Task description ->
Write out every line below that includes the word "something".

Recorded data ->

++++++

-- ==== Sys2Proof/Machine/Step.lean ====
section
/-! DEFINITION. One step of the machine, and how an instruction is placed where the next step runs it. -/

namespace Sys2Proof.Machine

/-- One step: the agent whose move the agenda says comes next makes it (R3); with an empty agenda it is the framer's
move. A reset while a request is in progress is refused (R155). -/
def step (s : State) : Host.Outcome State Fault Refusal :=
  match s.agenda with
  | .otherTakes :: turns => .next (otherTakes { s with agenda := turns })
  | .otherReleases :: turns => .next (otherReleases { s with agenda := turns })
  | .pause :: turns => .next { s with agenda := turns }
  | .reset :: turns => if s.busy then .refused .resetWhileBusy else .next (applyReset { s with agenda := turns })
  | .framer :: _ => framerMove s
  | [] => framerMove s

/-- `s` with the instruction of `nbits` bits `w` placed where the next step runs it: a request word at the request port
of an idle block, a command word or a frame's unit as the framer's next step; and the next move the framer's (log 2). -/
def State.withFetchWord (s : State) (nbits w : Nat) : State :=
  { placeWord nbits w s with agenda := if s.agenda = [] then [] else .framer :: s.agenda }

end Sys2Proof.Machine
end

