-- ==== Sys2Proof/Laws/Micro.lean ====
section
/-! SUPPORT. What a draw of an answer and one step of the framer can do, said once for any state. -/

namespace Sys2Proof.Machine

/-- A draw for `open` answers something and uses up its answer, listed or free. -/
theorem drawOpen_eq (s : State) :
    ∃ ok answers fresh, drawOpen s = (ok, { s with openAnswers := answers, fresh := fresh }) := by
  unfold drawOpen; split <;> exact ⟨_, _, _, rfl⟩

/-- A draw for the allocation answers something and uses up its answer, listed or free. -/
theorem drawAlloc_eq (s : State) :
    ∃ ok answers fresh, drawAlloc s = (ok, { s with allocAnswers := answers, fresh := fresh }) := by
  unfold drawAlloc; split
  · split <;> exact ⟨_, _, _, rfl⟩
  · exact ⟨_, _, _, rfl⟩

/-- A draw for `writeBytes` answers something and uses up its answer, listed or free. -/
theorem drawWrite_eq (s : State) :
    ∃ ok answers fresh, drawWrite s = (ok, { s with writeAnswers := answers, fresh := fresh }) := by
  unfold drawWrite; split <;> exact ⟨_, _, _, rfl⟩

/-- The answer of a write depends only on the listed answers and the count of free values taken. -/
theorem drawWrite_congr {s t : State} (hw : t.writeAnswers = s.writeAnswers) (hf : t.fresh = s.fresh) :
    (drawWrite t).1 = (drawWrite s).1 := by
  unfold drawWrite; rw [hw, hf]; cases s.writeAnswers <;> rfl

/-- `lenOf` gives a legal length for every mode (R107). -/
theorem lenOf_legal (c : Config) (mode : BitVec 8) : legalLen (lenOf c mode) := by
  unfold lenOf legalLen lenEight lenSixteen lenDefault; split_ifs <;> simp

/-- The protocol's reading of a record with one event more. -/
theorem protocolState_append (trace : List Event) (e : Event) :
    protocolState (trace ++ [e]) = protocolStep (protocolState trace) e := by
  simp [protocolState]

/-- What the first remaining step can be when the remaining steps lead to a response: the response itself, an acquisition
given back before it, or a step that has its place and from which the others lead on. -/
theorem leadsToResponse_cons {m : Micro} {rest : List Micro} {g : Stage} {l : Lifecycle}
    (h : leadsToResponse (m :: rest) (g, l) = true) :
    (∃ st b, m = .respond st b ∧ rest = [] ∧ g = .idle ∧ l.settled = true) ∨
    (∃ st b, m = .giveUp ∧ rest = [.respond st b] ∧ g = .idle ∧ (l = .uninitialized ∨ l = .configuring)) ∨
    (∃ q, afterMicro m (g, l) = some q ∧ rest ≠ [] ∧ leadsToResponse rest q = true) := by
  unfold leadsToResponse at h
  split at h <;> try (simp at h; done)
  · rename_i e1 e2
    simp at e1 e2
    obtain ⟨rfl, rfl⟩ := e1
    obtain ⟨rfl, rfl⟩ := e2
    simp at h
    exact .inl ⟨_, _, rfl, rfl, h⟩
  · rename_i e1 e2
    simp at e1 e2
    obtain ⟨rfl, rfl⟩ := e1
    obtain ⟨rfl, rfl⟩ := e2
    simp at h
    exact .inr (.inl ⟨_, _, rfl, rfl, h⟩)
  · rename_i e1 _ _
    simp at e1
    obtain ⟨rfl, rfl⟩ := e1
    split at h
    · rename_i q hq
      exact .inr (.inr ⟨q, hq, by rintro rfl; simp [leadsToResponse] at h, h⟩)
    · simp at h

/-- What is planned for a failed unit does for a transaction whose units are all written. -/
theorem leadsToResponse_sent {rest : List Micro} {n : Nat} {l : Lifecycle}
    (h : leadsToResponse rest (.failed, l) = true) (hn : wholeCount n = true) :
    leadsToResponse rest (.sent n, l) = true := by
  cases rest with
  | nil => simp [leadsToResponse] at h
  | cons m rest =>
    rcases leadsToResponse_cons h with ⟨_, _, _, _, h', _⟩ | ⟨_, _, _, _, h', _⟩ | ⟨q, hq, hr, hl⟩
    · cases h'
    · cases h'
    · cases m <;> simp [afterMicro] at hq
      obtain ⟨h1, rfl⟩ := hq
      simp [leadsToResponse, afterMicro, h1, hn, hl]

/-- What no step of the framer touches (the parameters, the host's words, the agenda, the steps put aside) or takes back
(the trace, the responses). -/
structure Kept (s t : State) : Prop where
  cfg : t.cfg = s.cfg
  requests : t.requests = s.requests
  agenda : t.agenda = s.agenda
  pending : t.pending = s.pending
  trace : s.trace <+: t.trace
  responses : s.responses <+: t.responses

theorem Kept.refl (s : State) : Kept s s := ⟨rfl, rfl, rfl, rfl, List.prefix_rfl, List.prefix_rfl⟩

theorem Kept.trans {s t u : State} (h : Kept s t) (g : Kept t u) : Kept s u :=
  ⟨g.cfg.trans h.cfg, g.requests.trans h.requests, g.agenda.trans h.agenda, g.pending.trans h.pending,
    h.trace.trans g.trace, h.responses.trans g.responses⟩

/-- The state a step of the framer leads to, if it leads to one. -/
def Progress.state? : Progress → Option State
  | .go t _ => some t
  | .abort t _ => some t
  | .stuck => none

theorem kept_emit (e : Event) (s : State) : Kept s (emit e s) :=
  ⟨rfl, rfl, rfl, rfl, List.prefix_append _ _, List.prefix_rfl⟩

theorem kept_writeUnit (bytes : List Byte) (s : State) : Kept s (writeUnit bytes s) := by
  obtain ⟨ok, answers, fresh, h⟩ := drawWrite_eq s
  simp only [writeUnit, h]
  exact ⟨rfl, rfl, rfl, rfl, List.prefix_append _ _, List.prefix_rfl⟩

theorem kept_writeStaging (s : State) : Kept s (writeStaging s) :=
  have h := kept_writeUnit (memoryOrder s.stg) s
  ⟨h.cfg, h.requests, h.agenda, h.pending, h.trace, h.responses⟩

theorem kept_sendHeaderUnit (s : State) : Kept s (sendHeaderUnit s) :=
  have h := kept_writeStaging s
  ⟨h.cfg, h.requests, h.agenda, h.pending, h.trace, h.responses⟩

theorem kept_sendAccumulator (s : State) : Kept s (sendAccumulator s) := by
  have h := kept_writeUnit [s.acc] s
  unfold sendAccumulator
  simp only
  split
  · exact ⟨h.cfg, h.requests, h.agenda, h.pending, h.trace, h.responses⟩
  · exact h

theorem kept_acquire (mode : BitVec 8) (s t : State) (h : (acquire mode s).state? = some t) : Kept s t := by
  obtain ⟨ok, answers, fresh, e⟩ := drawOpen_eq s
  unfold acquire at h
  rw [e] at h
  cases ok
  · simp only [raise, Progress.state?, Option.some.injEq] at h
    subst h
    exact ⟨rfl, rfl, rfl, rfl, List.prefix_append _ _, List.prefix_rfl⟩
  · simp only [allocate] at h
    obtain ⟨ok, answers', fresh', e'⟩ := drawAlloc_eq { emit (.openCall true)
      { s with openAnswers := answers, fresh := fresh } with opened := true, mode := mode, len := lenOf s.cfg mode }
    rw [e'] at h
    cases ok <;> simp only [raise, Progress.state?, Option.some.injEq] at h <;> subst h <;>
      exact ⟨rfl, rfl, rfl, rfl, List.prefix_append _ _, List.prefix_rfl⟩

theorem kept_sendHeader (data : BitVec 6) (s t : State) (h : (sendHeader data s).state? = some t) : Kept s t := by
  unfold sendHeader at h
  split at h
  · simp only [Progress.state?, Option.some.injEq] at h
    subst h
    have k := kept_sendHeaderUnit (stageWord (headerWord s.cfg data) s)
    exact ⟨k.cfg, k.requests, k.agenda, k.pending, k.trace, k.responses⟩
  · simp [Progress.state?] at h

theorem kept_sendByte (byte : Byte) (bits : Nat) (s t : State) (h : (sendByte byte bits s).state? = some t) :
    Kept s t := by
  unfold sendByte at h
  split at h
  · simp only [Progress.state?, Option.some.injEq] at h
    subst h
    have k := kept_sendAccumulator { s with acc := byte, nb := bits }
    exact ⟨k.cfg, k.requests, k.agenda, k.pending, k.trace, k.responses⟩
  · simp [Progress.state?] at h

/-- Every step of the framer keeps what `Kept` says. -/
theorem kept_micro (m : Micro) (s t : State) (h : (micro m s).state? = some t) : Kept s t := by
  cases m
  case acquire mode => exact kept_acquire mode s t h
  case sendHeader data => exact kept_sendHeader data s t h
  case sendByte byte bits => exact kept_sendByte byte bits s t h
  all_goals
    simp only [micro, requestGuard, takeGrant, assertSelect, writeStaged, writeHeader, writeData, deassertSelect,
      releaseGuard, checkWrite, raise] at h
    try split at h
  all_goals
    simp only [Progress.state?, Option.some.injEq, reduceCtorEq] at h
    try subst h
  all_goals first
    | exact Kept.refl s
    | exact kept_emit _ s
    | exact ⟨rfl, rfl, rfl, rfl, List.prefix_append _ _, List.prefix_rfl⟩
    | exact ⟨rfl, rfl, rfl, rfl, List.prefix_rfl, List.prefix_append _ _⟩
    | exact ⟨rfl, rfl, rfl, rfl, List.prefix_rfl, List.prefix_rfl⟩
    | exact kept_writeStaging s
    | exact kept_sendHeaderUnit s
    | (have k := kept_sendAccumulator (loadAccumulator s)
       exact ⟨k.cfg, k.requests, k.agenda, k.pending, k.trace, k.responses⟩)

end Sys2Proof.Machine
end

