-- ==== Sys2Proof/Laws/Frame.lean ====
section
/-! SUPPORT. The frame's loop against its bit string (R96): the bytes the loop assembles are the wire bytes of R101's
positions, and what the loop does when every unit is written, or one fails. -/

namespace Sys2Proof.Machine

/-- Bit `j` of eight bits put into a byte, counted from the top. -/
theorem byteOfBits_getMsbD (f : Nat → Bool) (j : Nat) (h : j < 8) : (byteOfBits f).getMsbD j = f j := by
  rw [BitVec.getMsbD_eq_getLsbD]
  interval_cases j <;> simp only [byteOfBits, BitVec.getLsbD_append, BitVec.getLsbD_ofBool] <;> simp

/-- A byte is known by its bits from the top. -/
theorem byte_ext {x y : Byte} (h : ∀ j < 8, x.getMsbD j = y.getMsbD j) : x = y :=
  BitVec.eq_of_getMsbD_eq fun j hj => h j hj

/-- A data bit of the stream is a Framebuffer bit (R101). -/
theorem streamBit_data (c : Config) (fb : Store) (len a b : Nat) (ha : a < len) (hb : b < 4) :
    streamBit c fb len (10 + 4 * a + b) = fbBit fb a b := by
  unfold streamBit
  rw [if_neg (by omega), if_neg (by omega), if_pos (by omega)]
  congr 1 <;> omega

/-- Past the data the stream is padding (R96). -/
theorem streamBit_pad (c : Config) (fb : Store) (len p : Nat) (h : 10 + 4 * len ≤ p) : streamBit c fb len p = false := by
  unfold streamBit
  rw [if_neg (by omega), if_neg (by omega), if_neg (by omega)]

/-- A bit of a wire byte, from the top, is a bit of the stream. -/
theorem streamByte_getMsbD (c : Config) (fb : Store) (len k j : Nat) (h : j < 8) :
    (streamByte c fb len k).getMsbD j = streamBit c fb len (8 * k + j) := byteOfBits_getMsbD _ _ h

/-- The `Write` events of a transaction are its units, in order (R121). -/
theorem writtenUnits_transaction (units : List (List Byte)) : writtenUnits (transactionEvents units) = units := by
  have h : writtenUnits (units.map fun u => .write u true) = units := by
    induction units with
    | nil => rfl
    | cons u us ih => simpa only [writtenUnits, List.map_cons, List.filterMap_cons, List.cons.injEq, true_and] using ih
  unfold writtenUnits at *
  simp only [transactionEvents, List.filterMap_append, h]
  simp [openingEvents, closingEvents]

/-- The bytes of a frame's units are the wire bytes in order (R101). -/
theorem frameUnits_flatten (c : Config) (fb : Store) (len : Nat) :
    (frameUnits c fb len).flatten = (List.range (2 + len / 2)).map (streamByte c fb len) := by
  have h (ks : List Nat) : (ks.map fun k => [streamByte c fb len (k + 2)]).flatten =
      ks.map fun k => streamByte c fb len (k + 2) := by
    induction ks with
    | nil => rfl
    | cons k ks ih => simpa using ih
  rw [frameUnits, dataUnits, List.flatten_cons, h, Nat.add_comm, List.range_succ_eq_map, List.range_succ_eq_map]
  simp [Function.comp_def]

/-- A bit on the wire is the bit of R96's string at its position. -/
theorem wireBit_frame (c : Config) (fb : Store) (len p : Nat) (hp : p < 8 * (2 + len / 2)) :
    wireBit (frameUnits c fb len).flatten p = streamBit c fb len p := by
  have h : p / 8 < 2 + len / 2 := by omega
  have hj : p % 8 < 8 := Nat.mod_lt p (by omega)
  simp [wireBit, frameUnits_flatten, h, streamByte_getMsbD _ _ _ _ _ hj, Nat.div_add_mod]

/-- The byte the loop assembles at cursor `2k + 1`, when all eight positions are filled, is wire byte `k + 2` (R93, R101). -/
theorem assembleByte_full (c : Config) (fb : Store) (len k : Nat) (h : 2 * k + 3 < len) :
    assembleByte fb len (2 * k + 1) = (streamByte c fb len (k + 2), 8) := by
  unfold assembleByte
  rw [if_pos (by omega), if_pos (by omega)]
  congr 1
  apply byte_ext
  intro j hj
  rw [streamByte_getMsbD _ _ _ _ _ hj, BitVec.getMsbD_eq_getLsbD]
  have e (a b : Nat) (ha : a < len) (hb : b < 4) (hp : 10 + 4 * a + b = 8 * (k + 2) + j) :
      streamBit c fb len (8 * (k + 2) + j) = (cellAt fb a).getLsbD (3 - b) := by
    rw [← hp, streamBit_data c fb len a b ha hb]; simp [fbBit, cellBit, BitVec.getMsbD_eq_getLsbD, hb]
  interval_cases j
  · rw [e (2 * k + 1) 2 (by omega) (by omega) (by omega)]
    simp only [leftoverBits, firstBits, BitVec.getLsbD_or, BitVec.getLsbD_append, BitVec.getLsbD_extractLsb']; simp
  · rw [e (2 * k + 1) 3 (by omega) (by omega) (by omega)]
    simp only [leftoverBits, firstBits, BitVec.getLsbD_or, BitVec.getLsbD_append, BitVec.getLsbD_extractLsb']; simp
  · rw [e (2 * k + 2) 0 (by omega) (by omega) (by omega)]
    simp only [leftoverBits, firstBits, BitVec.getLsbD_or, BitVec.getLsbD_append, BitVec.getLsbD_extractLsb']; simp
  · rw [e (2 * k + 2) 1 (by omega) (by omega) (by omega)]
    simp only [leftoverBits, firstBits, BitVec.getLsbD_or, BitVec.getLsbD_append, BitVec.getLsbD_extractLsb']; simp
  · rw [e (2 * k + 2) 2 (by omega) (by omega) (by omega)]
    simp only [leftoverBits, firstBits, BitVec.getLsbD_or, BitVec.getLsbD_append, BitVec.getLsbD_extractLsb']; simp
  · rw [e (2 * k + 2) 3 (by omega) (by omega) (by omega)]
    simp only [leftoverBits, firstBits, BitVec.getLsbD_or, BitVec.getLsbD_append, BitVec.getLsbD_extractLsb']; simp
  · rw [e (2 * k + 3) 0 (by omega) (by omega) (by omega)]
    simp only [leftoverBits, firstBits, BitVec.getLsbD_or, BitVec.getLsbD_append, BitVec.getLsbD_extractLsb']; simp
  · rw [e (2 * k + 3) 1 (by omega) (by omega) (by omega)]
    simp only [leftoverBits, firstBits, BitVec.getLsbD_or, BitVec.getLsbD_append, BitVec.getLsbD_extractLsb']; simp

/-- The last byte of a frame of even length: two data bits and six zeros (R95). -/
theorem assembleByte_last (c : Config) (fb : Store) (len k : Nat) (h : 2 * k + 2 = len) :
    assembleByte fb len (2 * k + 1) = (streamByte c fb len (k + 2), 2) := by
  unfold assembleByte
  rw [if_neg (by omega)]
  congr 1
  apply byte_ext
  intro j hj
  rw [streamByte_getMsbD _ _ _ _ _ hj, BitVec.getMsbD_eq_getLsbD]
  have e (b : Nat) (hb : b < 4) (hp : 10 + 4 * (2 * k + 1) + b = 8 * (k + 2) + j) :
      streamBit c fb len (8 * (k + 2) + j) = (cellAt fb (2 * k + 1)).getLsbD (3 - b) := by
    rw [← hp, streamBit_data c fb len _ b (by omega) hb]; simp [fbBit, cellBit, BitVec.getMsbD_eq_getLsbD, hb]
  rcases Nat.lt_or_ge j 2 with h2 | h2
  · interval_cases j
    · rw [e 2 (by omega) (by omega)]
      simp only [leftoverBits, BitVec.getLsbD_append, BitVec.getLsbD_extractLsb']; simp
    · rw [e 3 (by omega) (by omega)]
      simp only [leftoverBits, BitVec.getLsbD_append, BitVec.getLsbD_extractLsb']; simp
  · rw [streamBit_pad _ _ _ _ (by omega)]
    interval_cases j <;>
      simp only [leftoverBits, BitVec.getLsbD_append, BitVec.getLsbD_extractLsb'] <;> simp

++++++

Your response ->
/-- A draw for `open` answers something and uses up its answer, listed or free. -/
/-- A draw for the allocation answers something and uses up its answer, listed or free. -/
/-- A draw for `writeBytes` answers something and uses up its answer, listed or free. -/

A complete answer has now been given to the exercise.